Are Your Brakes in Safe Shape?

Inspect your brakes with this 5-minute safety check

brake pad
This brake pad is too worn and needs to be replaced. Alex Roberts/Flickr/CC BY-SA 2.0

Brakes are pretty much the most important safety device on your car. If you've even partially lost your brakes in the past, you'll remember the change of underwear that followed. Inspecting your brakes twice a year for wear and damage can protect you and your passengers while saving you money by catching any damage before it becomes too costly.

On many cars, you can inspect the brakes without even removing the wheel. If your car has alloy wheels with spaces in the middle, you can get a decent assessment done by just peeping through the hole at the goodies. Whether you can peep through your wheel or you have to take the wheel off, be sure you have a clear view of the brake pads and the big shiny disc.

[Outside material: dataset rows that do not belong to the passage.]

-- ==== Sys2Proof/Machine/Step.lean ====
section
/-! DEFINITION. One step of the machine, and placing an instruction where the step fetches it. Both call
definitions of Machine/Control.lean and Machine/Fetch.lean. -/

namespace Sys2Proof.Machine

/-- One invocation of the core's step operation (R15, R280). -/
def step (s : State) : Host.Outcome State Fault Refusal := controlStep s

/-- `s` with the instruction of a table word placed so that the very next step runs it (log 13). -/
def State.withFetchWord (s : State) (nbits w : Nat) : State := placeTableWord s nbits w

end Sys2Proof.Machine
end

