-- ==== Sys2Proof/Laws/PerInstr.lean ====
section
/-! SUPPORT. Facts about each instruction as syntax, one lemma per constructor.

`EncodedForm`: a well-formed instruction's operand is in the mode its descriptor names, and its encoding has as many
bytes as its descriptor's length (spec/30_encoding.md R81, R84, R85). -/

set_option Elab.async false

namespace Sys2Proof.Laws.EncodedForm

/-- A well-formed instruction's operand and length are those of its descriptor. -/
def Statement (i : Instr) : Prop :=
  i.WellFormed → i.operand.mode = i.descriptor.mode ∧ (encode i).length = i.descriptor.length
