-- ==== Sys2Proof/Tests/Slice0.lean ====
section
/-! SUPPORT. Tests: the well-formedness check, decoding, the vectors of spec/95_test_vectors.md one step each, and for
every statement with hypotheses a named witness that meets them. Expected values are the spec's. -/

set_option Elab.async false

namespace Sys2Proof.Tests

open Sys2Proof.Machine Sys2Proof.Claims Sys2Proof.Safety

/-! ### Well-formedness -/

/-- The one check refuses a documented opcode byte as `ill`; R92 lists 0x02 and 0xFF and neither 0xA9 nor 0x00. -/
theorem test_wellFormed_refuses_documented_byte :
    (Instr.ill 0xA9).wellFormed = false ∧ (Instr.ill 0x00).wellFormed = false ∧
      (Instr.ill 0x02).wellFormed = true ∧ (Instr.ill 0xFF).wellFormed = true ∧
      (Instr.ldaImm 0xFF).wellFormed = true := by decide

/-! ### Decoding: words written out from the tables of R90 and R92 and the formats of R81 and R86 -/

/-- Each word decodes to its instruction and leaves the byte after it; the encoder gives the word back. -/
abbrev wordsDecode (words : List (List Byte × Instr)) : Bool :=
  words.all fun p => (match decode (p.1 ++ [0x77]) with
    | .ok r => decide (r = (p.2, [0x77]))
    | .error _ => false) && decide (encode p.2 = p.1)

/-- Every row of spec/41 in the table of R90. -/
theorem test_decode_loads_and_stores : wordsDecode [
    ([0x81, 0xC4], .staIzx 0xC4), ([0x84, 0xC4], .styZp 0xC4), ([0x85, 0xC4], .staZp 0xC4),
    ([0x86, 0xC4], .stxZp 0xC4), ([0x8C, 0x34, 0x12], .styAbs 0x1234), ([0x8D, 0x34, 0x12], .staAbs 0x1234),
    ([0x8E, 0x34, 0x12], .stxAbs 0x1234), ([0x91, 0xC4], .staIzy 0xC4), ([0x94, 0xC4], .styZpx 0xC4),
    ([0x95, 0xC4], .staZpx 0xC4), ([0x96, 0xC4], .stxZpy 0xC4), ([0x99, 0x34, 0x12], .staAby 0x1234),
    ([0x9D, 0x34, 0x12], .staAbx 0x1234), ([0xA0, 0xC4], .ldyImm 0xC4), ([0xA1, 0xC4], .ldaIzx 0xC4),
    ([0xA2, 0xC4], .ldxImm 0xC4), ([0xA4, 0xC4], .ldyZp 0xC4), ([0xA5, 0xC4], .ldaZp 0xC4),
    ([0xA6, 0xC4], .ldxZp 0xC4), ([0xA9, 0xC4], .ldaImm 0xC4), ([0xAC, 0x34, 0x12], .ldyAbs 0x1234),
    ([0xAD, 0x34, 0x12], .ldaAbs 0x1234), ([0xAE, 0x34, 0x12], .ldxAbs 0x1234), ([0xB1, 0xC4], .ldaIzy 0xC4),
    ([0xB4, 0xC4], .ldyZpx 0xC4), ([0xB5, 0xC4], .ldaZpx 0xC4), ([0xB6, 0xC4], .ldxZpy 0xC4),
    ([0xB9, 0x34, 0x12], .ldaAby 0x1234), ([0xBC, 0x34, 0x12], .ldyAbx 0x1234),
    ([0xBD, 0x34, 0x12], .ldaAbx 0x1234), ([0xBE, 0x34, 0x12], .ldxAby 0x1234)] = true := by decide +kernel

/-- Every row of spec/42 in the table of R90. -/
theorem test_decode_arithmetic : wordsDecode [
    ([0x61, 0xC4], .adcIzx 0xC4), ([0x65, 0xC4], .adcZp 0xC4), ([0x69, 0xC4], .adcImm 0xC4),
    ([0x6D, 0x34, 0x12], .adcAbs 0x1234), ([0x71, 0xC4], .adcIzy 0xC4), ([0x75, 0xC4], .adcZpx 0xC4),
    ([0x79, 0x34, 0x12], .adcAby 0x1234), ([0x7D, 0x34, 0x12], .adcAbx 0x1234), ([0x88], .dey),
    ([0xC6, 0xC4], .decZp 0xC4), ([0xC8], .iny), ([0xCA], .dex), ([0xCE, 0x34, 0x12], .decAbs 0x1234),
    ([0xD6, 0xC4], .decZpx 0xC4), ([0xDE, 0x34, 0x12], .decAbx 0x1234), ([0xE1, 0xC4], .sbcIzx 0xC4),
    ([0xE5, 0xC4], .sbcZp 0xC4), ([0xE6, 0xC4], .incZp 0xC4), ([0xE8], .inx), ([0xE9, 0xC4], .sbcImm 0xC4),
    ([0xED, 0x34, 0x12], .sbcAbs 0x1234), ([0xEE, 0x34, 0x12], .incAbs 0x1234), ([0xF1, 0xC4], .sbcIzy 0xC4),
    ([0xF5, 0xC4], .sbcZpx 0xC4), ([0xF6, 0xC4], .incZpx 0xC4), ([0xF9, 0x34, 0x12], .sbcAby 0x1234),
    ([0xFD, 0x34, 0x12], .sbcAbx 0x1234), ([0xFE, 0x34, 0x12], .incAbx 0x1234)] = true := by decide +kernel

/-- Every row of spec/43 in the table of R90. -/
theorem test_decode_logic : wordsDecode [
    ([0x01, 0xC4], .oraIzx 0xC4), ([0x05, 0xC4], .oraZp 0xC4), ([0x09, 0xC4], .oraImm 0xC4),
    ([0x0D, 0x34, 0x12], .oraAbs 0x1234), ([0x11, 0xC4], .oraIzy 0xC4), ([0x15, 0xC4], .oraZpx 0xC4),
    ([0x19, 0x34, 0x12], .oraAby 0x1234), ([0x1D, 0x34, 0x12], .oraAbx 0x1234), ([0x21, 0xC4], .andIzx 0xC4),
    ([0x24, 0xC4], .bitZp 0xC4), ([0x25, 0xC4], .andZp 0xC4), ([0x29, 0xC4], .andImm 0xC4),
    ([0x2C, 0x34, 0x12], .bitAbs 0x1234), ([0x2D, 0x34, 0x12], .andAbs 0x1234), ([0x31, 0xC4], .andIzy 0xC4),
    ([0x35, 0xC4], .andZpx 0xC4), ([0x39, 0x34, 0x12], .andAby 0x1234), ([0x3D, 0x34, 0x12], .andAbx 0x1234),
    ([0x41, 0xC4], .eorIzx 0xC4), ([0x45, 0xC4], .eorZp 0xC4), ([0x49, 0xC4], .eorImm 0xC4),
    ([0x4D, 0x34, 0x12], .eorAbs 0x1234), ([0x51, 0xC4], .eorIzy 0xC4), ([0x55, 0xC4], .eorZpx 0xC4),
    ([0x59, 0x34, 0x12], .eorAby 0x1234), ([0x5D, 0x34, 0x12], .eorAbx 0x1234)] = true := by decide +kernel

Keep in mind this is a very cursory inspection to see if you have a glaring issue with your brakes. If you suspect that you're having a brake problem, I recommend doing a more thorough inspection or having a professional inspection performed by a trained technician. In terms of getting a very general assessment of your brake system's health, this is a great way to both become familiar with the parts of your car or truck's brake parts and to look into how soon you'll need to do some brake maintenance. 

Inspecting Your Brake Discs

Let's inspect the disc first. It should be shiny from the inside to the outer edge, and fairly uniform. Don't worry if you can see slight lines in it, this is normal wear. However, if there are any rough spots or pronounced grooves in the disc, you should replace your brake discs. If the brakes are cool, you can use your finger to feel the surface of the disc for rough spots or deep grooves. Brake discs should always be replaced in pairs so that your car's driveability and safety are not compromised.

Are Your Brake Pads Worn or Bad?

Now take a look at the pads. You'll have to peek up to see them, but if you follow the surface of the disc to the top, you'll see the outside pad touching the disc. If there is 1/8" or less remaining on the pad, it's time for new ones. That's about the height of two pennies stacked on top of each other. Don't worry, brake pads are cheap and replacing your brake pads is a no-sweat job.

A Quick Look at Brake Lines

Finally, take a look at your brake lines. Rubber coated lines should be soft and supple, not cracked and rigid. If you see cracks in flexible brake lines they will need to be replaced. ​Also be sure to inspect the hard, metal lines. These can become corroded, especially in snowy regions where chemicals are used on the roads.

It's amazing how much money you can save by performing regular inspections on your vehicle's major systems. Each time I hear a car coming to a stop accompanied by a hideous scraping sound, I see dollar signs. If that driver had replaced the brake pads before they were worn down to the base, the brake discs would still be in good shape and hundreds of dollars could have been saved. Deferred maintenance is never a good way to save money.